Cells were lysed using MAPK lysis buffer (50 mm HEPES, 4 mm sodium pyrophosphate, 10 mm sodium fluoride, 2 mm orthovanadate, 100 mm NaCl, 10 mm EDTA, pH 7.5) with protease inhibitor cocktail (Sigma, St Louis, MO, USA). Protein concentrations were determined by BCA assay (Thermo Scientific, Grand Island, NY, USA). Proteins were separated by SDS–PAGE and transferred onto nitrocellulose membranes. After blocking with non-fat milk, the membrane was probed with primary antibodies against proteins of interest. The primary antibodies included anti-STAT3pan (124H6, from Cell Signaling Technology, Danvers, MA, USA), anti-STAT3α (9D8, ab119352, from Abcam, Cambridge, MA, USA), anti-STAT3β,27 anti-phospho-STAT3 (Tyr-705) (D3A7) (#9145, from Cell Signaling Technology), anti-NFKBIA (L35A5, from Cell Signaling Technology), anti-NFKBIZ (TA502768S, from OriGene Technologies, Rockville, MD, USA), anti-α-tubulin (sc-8035, from Santa Cruz Biotechnology, Dallas, TX, USA), anti-β-actin (#4967, from Cell Signaling Technology) and anti-histone-H3 (Abcam, #ab1791). After blotting with the HRP-conjugated secondary antibody, the membrane was developed using a chemiluminescence HRP substrate kit (Thermo Scientific). Specificities of the anti-STAT3α and anti-STAT3β antibodies for the respective ΔS variants were demonstrated by western blotting of mini-proteins expressed for each of the four variants and comprising the SH2 module through the C-terminal of the variant.

Quantitative RT–PCR

Total RNA was extracted using the RNeasy Plus Mini Kit (Qiagen, Valencia, CA, USA) according to the manufacturer’s protocol, and quantified with a Nanodrop lite spectrophotometer (Thermo Scientific). For each sample, 2 μg RNA was reverse transcribed with a first-strand cDNA synthesis kit (Invitrogen, Carlsbad, CA, USA).
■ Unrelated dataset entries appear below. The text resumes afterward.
/-- In ACQ's phases the sequencer goes where `Phase.acqNext` says. -/
theorem sequencerStep_phase_of_acq {s : State} (h : s.phase.inFd = true) :
    (sequencerStep s).phase = s.phase.acqNext s.dqSync.stage1 s.cnt s.bitidx.toNat := by
  unfold sequencerStep
  cases hp : s.phase
  case fSample => rfl
  case fStart | fDelay =>
    simp only [fStart, fDelay, delay, Phase.acqNext, apply_ite State.phase, State.goto_phase, hp]
  case fFall =>
    cases hl : s.dqSync.stage1
    · simp [fFall, SyncChain.line, hl, Phase.acqNext, apply_ite State.phase, acqDone]
    · simp [fFall, SyncChain.line, hl, Phase.acqNext, hp]
  case fAckRel | fAckLow | fAckHigh | fRiseLow | fRiseHigh =>
    cases hl : s.dqSync.stage1 <;>
      simp [fAckRel, fAckLow, fAckHigh, fRiseLow, fRiseHigh, SyncChain.line, hl, Phase.acqNext, hp]
  all_goals rw [hp] at h; cases h

/-- Only F_FALL with 40 bits and the line low leads to IDLE (42_frame_decoder.md rules R158 and R162). -/
theorem Phase.acqNext_eq_idle {p : Phase} {line : Bool} {cnt idx : Nat} (h : p.inFd = true)
    (hend : p.acqNext line cnt idx = .idle) : p = .fFall ∧ line = false ∧ idx = Config.frameBits := by
  cases p
  case fFall => simpa [Phase.acqNext, ite_eq_iff] using hend
  case fSample => cases hend
  case fStart | fDelay | fAckRel | fAckLow | fAckHigh | fRiseLow | fRiseHigh =>
    rw [Phase.acqNext] at hend
    split at hend <;> cases hend
  all_goals cases h

/-- The phase after an edge in ACQ, whatever the host presents. -/
theorem hostCycle_phase_of_acq (i : Instr) {s : State} {p : Phase} (hp : s.phase = p) (hfd : p.inFd = true) :
    (hostCycle i.reg (writeEffect i) s).phase = p.acqNext s.dqSync.stage1 s.cnt s.bitidx.toNat := by
  subst hp
  rw [hostCycle_phase, clockEdge_phase_of_busy i (Phase.ne_idle_of_inFd hfd), sequencerStep_phase_of_acq hfd]

/-! ### ACQ's registers -/

/-- Where no bit is sampled, an edge while BUSY leaves the bits, their number and the kind of the command alone. -/
theorem hostCycle_bits_of_noSample (i : Instr) {s : State} (busy : s.phase ≠ .idle) (hsample : s.phase ≠ .fSample) :
    (hostCycle i.reg (writeEffect i) s).sr = s.sr ∧ (hostCycle i.reg (writeEffect i) s).bitidx = s.bitidx ∧
    (hostCycle i.reg (writeEffect i) s).op = s.op := by
  obtain ⟨hsr, hidx⟩ := (sequencerMove_sequencerStep s).frame.resolve_right hsample
  exact ⟨(hostCycle_sr_of_busy i busy).trans hsr, (hostCycle_bitidx_of_busy i busy).trans hidx, hostCycle_op_of_busy i busy⟩

/-- Where, besides, no frame ends, it leaves the whole frame alone. -/
theorem hostCycle_frame_of_quiet (i : Instr) {s : State} (busy : s.phase ≠ .idle) (hsample : s.phase ≠ .fSample)
    (hfall : s.phase ≠ .fFall) :
    let t := hostCycle i.reg (writeEffect i) s
    t.sr = s.sr ∧ t.bitidx = s.bitidx ∧ t.frameRdy = s.frameRdy ∧ t.op = s.op := by
  obtain ⟨hsr, hidx, hop⟩ := hostCycle_bits_of_noSample i busy hsample
  have hrdy := (sequencerMove_sequencerStep s).frameRdy.resolve_right fun h => hfall h.1
  exact ⟨hsr, hidx, (hostCycle_frameRdy_of_busy i busy).trans hrdy, hop⟩

theorem sequencerStep_of_sample {s : State} (h : s.phase = .fSample) : sequencerStep s = fSample s := by
  simp [sequencerStep, h]

theorem sequencerStep_of_fall {s : State} (h : s.phase = .fFall) : sequencerStep s = fFall s := by
  simp [sequencerStep, h]

/-- The rise's exit loads the counter (42_frame_decoder.md rule R156), within 00_scope.md rule R8's constraints with
`T_SAMPLE_CYC - 1`. -/
theorem sequencerStep_cnt_of_rise {s : State} (h : s.phase = .fRiseHigh) (high : s.dqSync.stage1 = true)
    (hfit : s.params.DelaysFit) : (sequencerStep s).cnt = s.params.tSampleCyc - 1 := by
  obtain ⟨-, hpos, -, -, hle, -⟩ := hfit
  simp [sequencerStep, h, fRiseHigh, SyncChain.line, high, cntLoad_eq hpos hle]

/-- The counter counts down in F_DELAY (00_scope.md rule R12). -/
theorem sequencerStep_cnt_of_delay {s : State} (h : s.phase = .fDelay) (hcnt : s.cnt ≠ 0) :
    (sequencerStep s).cnt = s.cnt - 1 := by
  simp [sequencerStep, h, fDelay, delay_of_cnt_pos _ hcnt]

/-- F_FALL makes the frame ready in the cycle that ends the ACQ (42_frame_decoder.md rule R158). -/
theorem sequencerStep_frameRdy_of_fall {s : State} (h : s.phase = .fFall) :
    (sequencerStep s).frameRdy =
      if s.dqSync.stage1 = false ∧ s.bitidx.toNat = Config.frameBits then true else s.frameRdy := by
  rw [sequencerStep_of_fall h, fFall, SyncChain.line]
  cases s.dqSync.stage1
  · by_cases hidx : s.bitidx.toNat = Config.frameBits <;> simp [hidx, acqDone]
  · simp

/-- The checksum is of the bits alone (43_checksum.md rule R180). -/
theorem State.chkOk_congr {s t : State} (h : t.sr = s.sr) : t.chkOk = s.chkOk := by
  simp only [State.chkOk, State.sum10, State.b0, State.b1, State.b2, State.b3, State.b4, h]

/-- The shifted-in frame as a number modulo `2^40` (42_frame_decoder.md rule R157). -/
theorem shiftIn_eq_ofNat (sr : Frame) (b : Bool) : shiftIn sr b = BitVec.ofNat 40 (2 * sr.toNat + b.toNat) :=
  BitVec.eq_of_toNat_eq (by rw [shiftIn_toNat, BitVec.toNat_ofNat])

end Sys2Proof.Machine
end

section
/-! LAWS for the runs of 42_frame_decoder.md: one cycle of an ACQ, the line's levels, how long its waits and delays last, and
the bits of a frame as a number. -/

namespace Sys2Proof.Machine

/-! ### One cycle of an ACQ -/

section tick

variable {s : State} (hr : s.ports.rst = false)
include hr

/-- The phase in the next cycle of a run in ACQ. -/
theorem tick_phase_of_acq {p : Phase} (hp : s.phase = p) (hfd : p.inFd = true) :
    s.tick.phase = p.acqNext s.dqSync.line s.cnt s.bitidx.toNat := by
  subst hp
  rw [tick_phase_of_busy hr (Phase.ne_idle_of_inFd hfd), sequencerStep_phase_of_acq hfd, SyncChain.line]

/-- While BUSY, only a sample moves the bits and their number (10_state.md rules R27 and R28). -/
theorem tick_bits_of_noSample (busy : s.phase ≠ .idle) (hsample : s.phase ≠ .fSample) :
    s.tick.sr = s.sr ∧ s.tick.bitidx = s.bitidx := by
  rw [tick_sr_of_busy hr busy, tick_bitidx_of_busy hr busy]
  exact (sequencerMove_sequencerStep s).frame.resolve_right hsample

/-- F_SAMPLE takes the line's level in (42_frame_decoder.md rule R157). -/
theorem tick_bits_of_sample (hp : s.phase = .fSample) :
    s.tick.sr = shiftIn s.sr s.dqSync.line ∧ s.tick.bitidx = s.bitidx + 1 := by
  have busy : s.phase ≠ .idle := by rw [hp]; nofun
  rw [tick_sr_of_busy hr busy, tick_bitidx_of_busy hr busy, sequencerStep_of_sample hp]
  exact ⟨rfl, rfl⟩

/-- The cycle that ends an ACQ finds 40 bits and makes the frame ready (42_frame_decoder.md rule R158). -/
theorem tick_of_acqEnd (hfd : s.phase.inFd = true) (hend : s.tick.phase = .idle) :
    s.bitidx.toNat = Config.frameBits ∧ s.tick.frameRdy = true := by
  rw [tick_phase_of_acq hr rfl hfd] at hend
  obtain ⟨hp, hline, hidx⟩ := Phase.acqNext_eq_idle hfd hend
  rw [tick_frameRdy_of_busy hr (by rw [hp]; nofun), sequencerStep_frameRdy_of_fall hp]
  exact ⟨hidx, if_pos ⟨hline, hidx⟩⟩

/-- The acceptance of an ACQ clears the frame and starts the start pulse, within 00_scope.md rule R8's constraints with the
counter at `T_START_CYC - 1` (42_frame_decoder.md rule R152). -/
theorem tick_of_acq (idle : s.phase = .idle) (hacq : s.presented = .acq) :
    s.tick.phase = .fStart ∧ s.tick.sr = 0 ∧ s.tick.bitidx = 0 ∧
    (s.params.DelaysFit → s.tick.cnt = s.params.tStartCyc - 1) := by
  rw [tick_of_idle hr idle, hacq, writeEffect, commandWrite_of_idle _ idle]
  simp only [State.nextCycle_phase, State.nextCycle_sr, State.nextCycle_bitidx, State.nextCycle_cnt]
  refine ⟨rfl, rfl, rfl, fun hfit => ?_⟩
  obtain ⟨hpos, -, -, hle, -, -⟩ := hfit
  exact cntLoad_eq hpos hle

end tick

/-! ### Runs -/

/-- No run changes the parameters (70_reset_and_hazards.md rule R233). -/
theorem after_params (n : Nat) (s : State) : (s.after n).params = s.params := by
  induction n with
  | zero => rfl
  | succ n ih => rw [State.after_succ, tick_params, ih]

/-- What the line shows `n` cycles on, without a reset (10_state.md rule R30). -/
theorem after_line_eq_dqAhead {s : State} {n : Nat} (hno : s.NoReset n) : (s.after n).dqSync.line = s.dqAhead n := by
  match n with
  | 0 => rfl
  | 1 =>
    rw [State.after_succ, (tick_synchronisers (hno 0 (by omega))).1]
    rfl
  | n + 2 =>
    rw [State.after_succ, (tick_synchronisers (hno (n + 1) (by omega))).1, State.after_succ,
      (tick_synchronisers (hno n (by omega))).1]
    rfl

/-- Without a sample a run leaves the bits and their number alone. -/
theorem after_bits_of_noSample {s : State} {n : Nat} (hno : s.NoReset n)
    (hquiet : ∀ k < n, (s.after k).phase ≠ .idle ∧ (s.after k).phase ≠ .fSample) :
    (s.after n).sr = s.sr ∧ (s.after n).bitidx = s.bitidx := by
  induction n with
  | zero => exact ⟨rfl, rfl⟩
  | succ n ih =>
    obtain ⟨hsr, hidx⟩ := ih (hno.mono n.le_succ) fun k hk => hquiet k (Nat.lt_succ_of_lt hk)
    obtain ⟨busy, hsample⟩ := hquiet n n.lt_succ_self
    obtain ⟨hsr', hidx'⟩ := tick_bits_of_noSample (hno n n.lt_succ_self) busy hsample
    exact ⟨hsr'.trans hsr, hidx'.trans hidx⟩

/-- A wait phase of ACQ lasts as long as the line does not show the level `l` it waits for. -/
theorem after_phase_of_wait {s : State} {p : Phase} {l : Bool} (hp : s.phase = p) (hfd : p.inFd = true)
    (hstay : ∀ c i, p.acqNext (!l) c i = p) {n : Nat} (hno : s.NoReset n)
    (hline : ∀ k < n, (s.after k).dqSync.line = !l) : (s.after n).phase = p := by
  induction n with
  | zero => exact hp
  | succ n ih =>
    have ih := ih (hno.mono n.le_succ) fun k hk => hline k (Nat.lt_succ_of_lt hk)
    rw [State.after_succ, tick_phase_of_acq (hno n n.lt_succ_self) ih hfd, hline n n.lt_succ_self, hstay]

/-- A run's part after its first `m` cycles has no reset either. -/
theorem State.NoReset.after {s : State} {m n : Nat} (h : s.NoReset (m + n)) : (s.after m).NoReset n := fun k hk => by
  rw [← State.after_add]; exact h (m + k) (by omega)

section delay

variable {s : State} {p q : Phase} (hp : s.phase = p) (busy : p ≠ .idle)
  (hstep : ∀ u : State, u.phase = p → sequencerStep u = delay (State.goto q) u)
include hp busy hstep

/-- While the counter of a delay phase is not exhausted it counts down in the phase (00_scope.md rule R12). -/
theorem after_of_delay {n : Nat} (hn : n ≤ s.cnt) (hno : s.NoReset n) :
    (s.after n).phase = p ∧ (s.after n).cnt = s.cnt - n := by
  induction n with
  | zero => exact ⟨hp, rfl⟩
  | succ n ih =>
    obtain ⟨hphase, hcnt⟩ := ih (Nat.le_of_succ_le hn) (hno.mono n.le_succ)
    have hr := hno n n.lt_succ_self
    have hne : (s.after n).phase ≠ .idle := by rw [hphase]; exact busy
    have hcount := (hstep _ hphase).trans (delay_of_cnt_pos _ (by omega : (s.after n).cnt ≠ 0))
    rw [State.after_succ, tick_phase_of_busy hr hne, tick_cnt_of_busy hr hne, hcount]
    exact ⟨hphase, by show (s.after n).cnt - 1 = _; omega⟩

/-- A delay phase entered with the counter at `c` lasts `c + 1` cycles (00_scope.md rule R12). -/
theorem after_phase_of_delay {n : Nat} (hn : n ≤ s.cnt + 1) (hno : s.NoReset n) :
    (s.after n).phase = if n ≤ s.cnt then p else q := by
  split
  · next h => exact (after_of_delay hp busy hstep h hno).1
  · next h =>
    obtain rfl : n = s.cnt + 1 := by omega
    obtain ⟨hphase, hcnt⟩ := after_of_delay hp busy hstep le_rfl (hno.mono (Nat.le_succ _))
    rw [State.after_succ, tick_phase_of_busy (hno _ (Nat.lt_succ_self _)) (by rw [hphase]; exact busy), hstep _ hphase,
      delay_of_cnt_zero _ (by omega), State.goto_phase]

end delay

/-- From the wait for a rise that is seen in cycle `j`: F_RISE_HIGH up to that cycle, `T_SAMPLE_CYC` cycles of F_DELAY, then
F_SAMPLE (42_frame_decoder.md rule R156). -/
theorem after_phase_of_rise {s : State} {j : Nat} (hp : s.phase = .fRiseHigh) (hfit : s.params.DelaysFit)
    (hlow : ∀ k < j, (s.after k).dqSync.line = false) (hhigh : (s.after j).dqSync.line = true)
    {n : Nat} (hn : n ≤ j + s.params.tSampleCyc + 1) (hno : s.NoReset n) :
    (s.after n).phase = if n ≤ j then .fRiseHigh else if n ≤ j + s.params.tSampleCyc then .fDelay else .fSample := by
  have hwait {m : Nat} (hm : m ≤ j) (hno : s.NoReset m) : (s.after m).phase = .fRiseHigh :=
    after_phase_of_wait (l := true) hp rfl (fun _ _ => rfl) hno fun k hk => hlow k (by omega)
  by_cases hnj : n ≤ j
  · rw [if_pos hnj, hwait hnj hno]
  · obtain ⟨m, rfl⟩ : ∃ m, n = (j + 1) + m := ⟨n - (j + 1), by omega⟩
    have hr : (s.after j).ports.rst = false := hno j (by omega)
    have hrise := hwait le_rfl (hno.mono (by omega))
    have hdelay : (s.after (j + 1)).phase = .fDelay := by
      rw [State.after_succ, tick_phase_of_acq hr hrise rfl, hhigh]; rfl
    have hcnt : (s.after (j + 1)).cnt = s.params.tSampleCyc - 1 := by
      rw [State.after_succ, tick_cnt_of_busy hr (by rw [hrise]; nofun),
        sequencerStep_cnt_of_rise hrise hhigh (by rw [after_params]; exact hfit), after_params]
    obtain ⟨-, hpos, -⟩ := hfit
    rw [if_neg hnj, State.after_add, after_phase_of_delay (q := .fSample) hdelay nofun
      (fun u hu => by simp [sequencerStep, hu, fDelay]) (by omega) hno.after, hcnt]
    exact if_congr (by omega) rfl rfl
All quantification was performed using an ABI Stepone Plus Real-Time PCR System (Foster City, CA, USA) in 96-well optical reaction plates. Primers were designed for absolute splice variant quantification, with reference to constructs of known concentration, as described previously.21 In addition, a primer pair recognizing a region present in all STAT3 splice variants (spanning exons 19 and 20) was used for relative qPCR, with GAPDH as a reference gene.39 By combining absolute and relative qPCR quantification data, mRNA levels were calculated: mRNA level=pan-STAT3 mRNA level (relative qPCR quantification) × STAT3 isoform percentage (absolute qPCR quantification).

Statistical analysis

In single and combination STAT3 experiment, the rescue efficiencies of different STAT3 variant stable cell lines on day 12 were calculated: Rescue efficiency=(survival rate of STAT3 variant stable cell line−survival rate of EV)/(survival rate of STAT3Sα-C−survival rate of EV). Two-tailed Student's t-test and two-way ANOVA were performed to analyze statistical significance. P<0.05 and P<0.01 were used to show statistical significance throughout the article. Spearman’s rank correlation coefficient was used to assess the correlation between rescue efficiency and expression of NFKBIA or NFKBIZ.